▶ _Work request_:
Your task is to find every line of the data that holds the string "trigger" and copy it.

*** Opening of Data ***

-- ==== Sys2Proof/Machine/EngineEvents.lean ====
section
/-! DEFINITION. What the engines do by themselves (R248–R261): a command starts, a matrix command completes, a channel reaches a
page, delivers, pauses, stops or completes. -/
namespace Sys2Proof.Machine

/-! ### Matrix commands (R252–R255) -/

/-- Word n of an accumulator: row n / 32, column n % 32. -/
def accWord (a : AccData) (n : Nat) : Nat := a.toNat / 2 ^ (32 * n) % 2 ^ 32

/-- An accumulator from its words. -/
def accOfWords (f : Nat → Nat) : AccData :=
  BitVec.ofNat 32768 ((List.range 1024).foldr (fun i n => f i % 2 ^ 32 + 2 ^ 32 * n) 0)

/-- The first n elements of w bits of a row. -/
def rowEls (x : CoreUnit) (off w n bytes : Nat) : List Nat :=
  let r := Memory.readN x.sp off bytes
  (List.range n).map fun i => r / 2 ^ (w * i) % 2 ^ w

/-- The rows of a tile. -/
def tileRows (x : CoreUnit) (off stride rows w n bytes : Nat) : List (List Nat) :=
  (List.range rows).map fun i => rowEls x (off + stride * i) w n bytes

/-- A column of a tile's rows. -/
def column (rows : List (List Nat)) (j : Nat) : List Nat := rows.map fun r => r.getD j 0

/-- An accumulator after an MMA (R171, R252). -/
def mmaOf (x : CoreUnit) (t : MTy) (sat nx : Bool) (acc : AccData) (a sa b sb : Nat) : AccData :=
  let sh := shapeOf t
  let ar := tileRows x a sa 32 sh.w sh.k sh.ra
  let br := tileRows x b sb sh.k sh.w 32 sh.rb
  let f : Fmt := match t with
    | .f16 => .f16 | .bf16 => .bf16 | .e4m3 => .e4m3 nx | .e5m2 => .e5m2 | _ => .f32
  accOfWords fun n =>
    let row := ar.getD (n / 32) []
    let col := column br (n % 32)
    if t == .int8 then accumulateI sat (accWord acc n) row col else accumulateF f sh.g (accWord acc n) row col

/-- An accumulator after an MMA of BX4 (R163, R171, R251). -/
def mmaBOf (x : CoreUnit) (acc : AccData) (a sa b sb e0 e1 : Nat) : AccData :=
  let ar := tileRows x a sa 32 4 128 64
  let br := tileRows x b sb 128 4 32 16
  accOfWords fun n =>
    let i := n / 32
    let j := n % 32
    let s0 := (List.range 4).map fun k => Memory.readN x.sp (e0 + 16 * i + 4 * k) 4
    let s1 := (List.range 4).map fun k => Memory.readN x.sp (e1 + 128 * k + 4 * j) 4
    accumulateB (accWord acc n) (ar.getD i []) (column br j) s0 s1

/-- The bytes of words of n bytes each. -/
def packEls (n : Nat) (xs : List Nat) : List Byte := xs.flatMap fun x => bytesOf n x

/-- MSTA of one row (R254): its bytes, and the scale of BX4. -/
def storeRow (t : StTy) (sat nx : Bool) (ws : List Nat) : List Byte × Option Nat :=
  match t with
  | .i32 | .f32 => (packEls 4 ws, none)
  | .bf16 => (packEls 2 (ws.map fun w => (convertF .f32 .bf16 .rne false w).bits), none)
  | .e4m3 => (packEls 1 (ws.map fun w => (convertF .f32 (.e4m3 nx) .rne sat w).bits), none)
  | .bx4 =>
    let (sc, cs, _) := quantBX4 ws
    (packEls 1 ((List.range 16).map fun n => cs.getD (2 * n) 0 + 16 * cs.getD (2 * n + 1) 0), some sc)
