/-- SPLIT may be written (R196): the strand is alone on its core, nothing is reserved there, both mortises are free, and the
inbox is empty; a kingpost's is read-only (R195), and so it is from a guest slot (R339). -/
def Env.splitOk (e : Env) : Bool :=
  let x := e.s.unit e.c.unit
  !isKp e.c.unit && x.strands.length == 1 && x.resvAcc.isEmpty && x.resvSp.isNone && x.mort[0].isNone && x.mort[1].isNone &&
    x.inbox.isEmpty

/-- An accepted write of SPLIT (R196): the strand's earlier accesses of the scratchpad are performed and the buffer drains, and the L1 and the
scratchpad are cleared. -/
def Env.writeSplit (e : Env) (v : BitVec 2) : Res :=
  let s := e.s.drainUnit e.c.unit
  if e.ownHeld then .error (.hold s e.o .port)
  else if !(s.unit e.c.unit).sb.isEmpty then .error (.hold s e.o .sbFull)
  else
    .ok (s.modUnit e.c.unit fun x => { x with
      split := v, l1 := [], fills := x.fills.map (fun f => { f with live := false }), sp := [], full := [], spPoison := [] }, e.w, .seq)

/-- A register of a word keeps its reserved bits zero: none above bit n − 1 is set. -/
def fits (n : Nat) (x : Word) : Bool := x.toNat / 2 ^ n == 0

/-- The limits of an MTC (R339). -/
def Env.mtcOk (e : Env) (n : Nat) (x : Word) : Bool :=
  match n with
  | 0x008 => fits 1 x
  | 0x009 => fits 5 x
  | 0x00A => e.s.isDet e.o.launch
  | 0x00D => fits 1 x
  | 0x100 => x.toNat % 2 ^ 21 == 0
  | 0x101 => fits 2 x && e.splitOk
  | 0x102 => x.toNat % 2 ^ 13 == 0
  | 0x103 => x != 0
  | 0x108 => (e.s.die e.dieNo).fbhead.toNat ≤ x.toNat && x.toNat ≤ (e.s.die e.dieNo).fbtail.toNat
  | 0x10A => fits 1 x
  | 0x10C => fits 16 x && x.toNat / 16 % 16 == 0
  | n => n < 0x110 || fits 10 x

/-- The effect of an MTC that is accepted (R339). -/
def Env.mtc (e : Env) (n : Nat) (x : Word) : Res :=
  let done (s : State) : Res := .ok (s, e.w, .seq)
  match n with
  | 0x008 => .ok (e.s, { e.w with nx := x.getLsbD 0 }, .seq)
  | 0x009 => .ok (e.s, { e.w with fflags := x.setWidth 5 }, .seq)
  | 0x00A => .ok (e.s, { e.w with vtime := max e.w.vtime x.toNat }, .seq)
  | 0x00D => .ok (e.s, { e.w with strict := x.getLsbD 0 }, .seq)
  | 0x100 => done (e.s.modUnit e.home fun u => { u with wbs := x })
  | 0x101 => e.writeSplit (x.setWidth 2)
  | 0x102 => done (e.s.modTile (utile e.home) fun t => { t with trapbase := x })
  | 0x103 => done { e.s with pgrace := x }
  | 0x104 => done { e.s with replup := x }
  | 0x105 => done { e.s with replwmax := x }
  | 0x106 => done { e.s with repldown := x }
  | 0x108 => done (e.s.modDie e.dieNo fun d => { d with fbhead := x })
  | 0x10A => done (e.s.modDie e.dieNo fun d => { d with fovf := d.fovf && !x.getLsbD 0 })
  | 0x10C => done { e.s with snapctl := (e.s.snapctl &&& 0xFF00) ||| BitVec.ofNat 16 (x.toNat % 16) }
  | n =>
    if h : 0x110 ≤ n ∧ n < 0x130 then
      done (e.s.modUnit e.home fun u => { u with sect := u.sect.set (n - 0x110) (x.setWidth 10) (by omega) })
    else done e.s

/-- MTC (R339); outside domain 0 PRIV comes before the checks of the value (R338, log 64). -/
def execMtc (h : Hd) (a : SSrc) (reg : BitVec 12) (s : State) : Host.Outcome State Fault Refusal :=
  issue (opP h 8 (SSrc.src a)) (fun e =>
    let x := e.r.gS a
    if e.mtcOk reg.toNat x then e.mtc reg.toNat x else .error (.plain cILLEGAL)) s

/-! ### ERET (R322, R340) -/

/-- The strand as it leaves its handler window: windows above it are discarded with it (R340), with what was kept of them and of no
crossing that is still open. -/
def State.unhandle (s : State) (c : CtxRef) (t : Strand) (k : Handler) : Except Stop (State × Strand) := do
  let over_ := t.depth - k.depth
  let (s, t) ← if over_ < t.wins.length then .ok (s, { t with wins := t.wins.drop over_, depth := k.depth })
    else (s.fillWindow c t k.depth).map fun p => (p.1, { t with wins := [p.2], depth := k.depth })
  let (s, t) ← s.slideBack c t
  return (s, { t with handler := none, returning := true, spillPend := t.spillPend.filter fun p => p.1 < k.depth - 1 || recEntry t.crossings < p.1 })

/-- ERET (R322, R340): the strand leaves for its home core, where ERET_RETURN puts it into a free context; with S = 1 it is a safe point
at the address that it returns to (R105, log 23). -/
def execEret (h : Hd) (next : Bool) (s : State) : Host.Outcome State Fault Refusal :=
  issue { opP h 8 [] with falls := false } (fun e => do
    match e.o.handler with
    | none => .error (.plain cILLEGAL)
    | some k =>
      if k.cross < e.o.crossings then .error (.plain cCROSSING)
      else if !e.o.lates.isEmpty then .error (.hold e.s e.o .lates)
      else
        let s ← e.release e.s .tile
        let (s, bs) ← s.storeRead e.c e.o (k.recd + (if next then 16 else 8)) 8 cRIGHTS
        let (s, t) ← (s.unhandle e.c e.w k).mapError (Stop.keeping e.o)
        let t := t.retired h (.cross (BitVec.ofNat 64 (natOfBytes bs))) e.len
        return (s.setStrand e.c t, t, .gone)) s

/-! ### TLBI (R341) -/

/-- The three steps of TLBI for the issuer's partition. -/
def Env.tlbi (e : Env) (kind : Nat) (va : Word) : Res :=
  if !fits 55 va then .error (.plain cILLEGAL)
  else do
    let s ← e.release e.s .pkg
    let s := s.finishUses e.o.part (kind == 0)
    if s.usesLeft e.o.part then .error (.hold s e.o (.release .pkg))
    else return (s.invalidate e.o.part (coverOf kind (va.toNat / 65536)), e.w, .seq)

/-- TLBI, kind all (R341). -/
def execTlbiAll (h : Hd) (s : State) : Host.Outcome State Fault Refusal := issue (opP h 8 []) (fun e => e.tlbi 0 0) s

/-- TLBI, kind VA (R341). -/
def execTlbiVa (h : Hd) (a : SSrc) (s : State) : Host.Outcome State Fault Refusal :=
  issue (opP h 8 (SSrc.src a)) (fun e => e.tlbi 1 (e.r.gS a)) s

/-- TLBI, kind IPA (R341). -/
def execTlbiIpa (h : Hd) (a : SSrc) (s : State) : Host.Outcome State Fault Refusal :=
  issue (opP h 8 (SSrc.src a)) (fun e => e.tlbi 2 (e.r.gS a)) s

/-! ### SECT (R342) -/

/-- The unit and the section that an address names: a scratchpad address of a core of this package. -/
def Env.section_ (e : Env) (va : Word) : Except Stop (UnitRef × Fin 32) :=
  let no (cause : Nat) : Except Stop (UnitRef × Fin 32) := .error (.trap cause 2 va 0 0)
  let at_ (u : UnitRef) (off : Nat) : Except Stop (UnitRef × Fin 32) :=
    if spSize u (e.s.unit u) ≤ off then no cRIGHTS else .ok (u, ⟨off / 65536 % 32, Nat.mod_lt _ (by decide)⟩)
  match regionOf va with
  | .own off => at_ e.home off
  | .window l off =>
    if l == e.o.lcore && !isKp e.home then at_ e.home off
    else
      match e.s.coreAt e.o.part l with
      | none => no cTARGET
      | some (pkg, pcore) => if pkg == e.s.pkgNo then at_ (.core pcore) off else no cRIGHTS
  | _ => no cRIGHTS

/-- SECT.TAG (R342). -/
def execSectTag (h : Hd) (a b : SSrc) (s : State) : Host.Outcome State Fault Refusal :=
  issue (opP h 8 (SSrc.src a ++ SSrc.src b)) (fun e => do
    let (u, n) ← e.section_ (e.r.gS a)
    let v := e.r.gS b
    if !fits 10 v then .error (.plain cILLEGAL)
    else
      let s ← e.release e.s .pkg
      return (s.modUnit u fun x => { x with sect := x.sect.set n (v.setWidth 10) }, e.w, .seq)) s

/-- The accesses on their way to a section of a core that have been checked there are performed, and those of own ports (R342). -/
def State.finishFar (s : State) (u : UnitRef) (n : Nat) : State :=
  match u with
  | .core p => s.finishLoadsOf fun t => t.loadingFar p (65536 * n) 65536
  | .kp _ => s.finishLoadsOf fun _ => false

/-- SECT.ZERO (R342): after the accesses that were checked before it: those on their way to the core, and the engine commands whose tiles
lie in the section or that have reached it. Every other access is checked as it is performed. -/
def execSectZero (h : Hd) (a : SSrc) (s : State) : Host.Outcome State Fault Refusal :=
  issue (opP h 8 (SSrc.src a)) (fun e => do
    let (u, n) ← e.section_ (e.r.gS a)
    if n.val + 1 = spSize u (e.s.unit u) / 65536 then .error (.plain cILLEGAL)
    else
      let s ← e.release e.s .pkg
      let s := s.finishFar u n.val
      if s.sectBusy (ukey u) n.val then .error (.hold s e.o (.command (.section_ (ukey u) n.val)))
      else return (s.modUnit u fun x => zeroSect x (65536 * n.val) 65536, e.w, .seq)) s

/-- The line of SECT.CLRP becomes zero at its home, and leaves the L2 with a fresh tag under the issuer's slot. -/
def Env.clearLine (e : Env) (s : State) (pa : Nat) : State :=
  let s := (s.homeWrite (some e.o.part) [e.o.sid] (lineOf pa) fullMask 0).atHomeSeen e.c.unit (lineOf pa)
  (s.evict (lineOf pa)).modUnit e.c.unit fun x => dropLine x (lineOf pa)

/-- SECT.CLRP (R342): the context is held until the collapse is acknowledged. The line joins the strand's write signature (log 57). -/
def execSectClrp (h : Hd) (a : SSrc) (s : State) : Host.Outcome State Fault Refusal :=
  issue (opP h 8 (SSrc.src a)) (fun e => do
    let va := e.r.gS a
    match e.o.res with
    | some _ =>
      let s ← e.release e.s .pkg
      return (s, e.w, .seq)
    | none =>
      if va.toNat % 128 != 0 then .error (.trap cALIGN 2 va 0 0)
      else if regionOf va != .paged then .error (.trap cRIGHTS 2 va 0 0)
      else
        match ← e.access va 128 128 .write .plain with
        | .mem _ pa =>
          let s ← e.release e.s .pkg
          if e.lineHeld pa 128 then .error (.hold s e.o (.home (lineOf pa)))
          else if s.hostHas (lineOf pa) fullMask then .error (.hold (s.recall (lineOf pa) fullMask) e.o (.home (lineOf pa)))
          else
            let s := e.clearLine s pa
            let (s, ok) := s.release e.c.unit e.o .pkg
            if ok then return (s, sigStore e.w pa, .seq)
            else .error (.hold s { sigStore e.o pa with res := some 0 } (.release .pkg))
        | _ => .error (.trap cRIGHTS 2 va 0 0)) s

/-! ### CREINJ (R336, R343) -/

/-- CREINJ (R336, R343): slot k of the strand's partition frees, and its capsule enters the fabric again or, with NEXT = 0xFF,
retires. -/
def execCreinj (h : Hd) (a : SSrc) (s : State) : Host.Outcome State Fault Refusal :=
  issue (opP h 8 (SSrc.src a)) (fun e => do
    let k := (e.r.gS a).toNat
    let p := e.o.part
    match (e.s.part p).parks.find? fun x => x.slot == k with
    | none => .error (.plain cCAPSULE)
    | some slot =>
      let pa := (e.s.part p).parkbase.toNat + 17408 * k + 0x100
      let s ← e.s.whenReady e.c e.o pa 17152 false
      let (s, pfx, bad) := s.devRead e.c.unit p pa 256
      let (s, payload, bad') := s.devRead e.c.unit p (pa + 256) (min (natOfBytes ((pfx.drop 0x1C).take 4)) 16384)
      if bad || bad' then .error (.trap cPOISON 1 (BitVec.ofNat 64 pa) 0 0)
      else
        let s := s.modPart p fun x => { x with parks := x.parks.filter fun y => y.slot != k }
        let c : Capsule := ⟨pfx, payload, slot.launch, p, slot.ts, some (capBy e.c e.o e.o.pc)⟩
        let c := c.put 0x20 8 0
        return (if c.next = 0xFF then s else s.enterFabric c, e.w, .seq)) s

/-! ### SNAP and the snapshot (R344, R369) -/

/-- The bit of SNAPCTL that admits a source of the trigger (R369). -/
def snapBit : SnapSrc → Nat
  | .instr => 1
  | .host => 2
  | .fabric => 3

/-- What a core latches (R369). -/
def State.snapCore (s : State) (u : UnitRef) (x : CoreUnit) : CoreSnap where
  core := ukey u
  cycle := (s.island (uisland u)).cycle
  ctxs := x.strands.map fun t => ⟨t.1, t.2.pc, s.ctxState ⟨u, t.1⟩ t.2⟩
  sbOcc := x.sb.length
  qOcc := x.pinned.q.length + x.inbox.length + x.mq.length + x.cq.length

/-- The common snapshot trigger (R369): with ARM set and the source accepted, every block latches, ARM clears and COUNT rises. -/
def State.latch (s : State) (src : SnapSrc) : State :=
  if s.snapctl.getLsbD 0 && s.snapctl.getLsbD (snapBit src) then
    let n := BitVec.ofNat 16 ((s.snapctl.toNat / 256 + 1) % 256 * 256)
    { s with
      snaps := some ⟨(List.range 1056).map fun k => s.snapCore (uref k) (s.unit (uref k)), s.slices⟩
      snapctl := n ||| (s.snapctl &&& 0x00FE) }
  else s

/-- SNAP (R344). -/
def execSnap (h : Hd) (s : State) : Host.Outcome State Fault Refusal :=
  issue (opP h 8 []) (fun e => do
    let s ← e.release e.s .die
    return (s.latch .instr, e.w, .seq)) s

/-! ### IDLE (R345) -/

/-- The instruction at the strand's next pc has S = 1: it is a safe point (R105). -/
def Env.safeNext (e : Env) : Bool :=
  let pc := e.o.pc + BitVec.ofNat 64 e.len
  match e.s.fetchLine e.c e.o pc with
  | .ok (_, x) =>
    let f := Fields.unpack (BitVec.ofNat 64 (x.data.toNat / 2 ^ (8 * (pc.toNat % 64))))
    f.s && f.len != 3
  | .error _ => false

*** Close of Data ***

▶ _Worked solution_:
/-- The bit of SNAPCTL that admits a source of the trigger (R369). -/
/-- The common snapshot trigger (R369): with ARM set and the source accepted, every block latches, ARM clears and COUNT rises. -/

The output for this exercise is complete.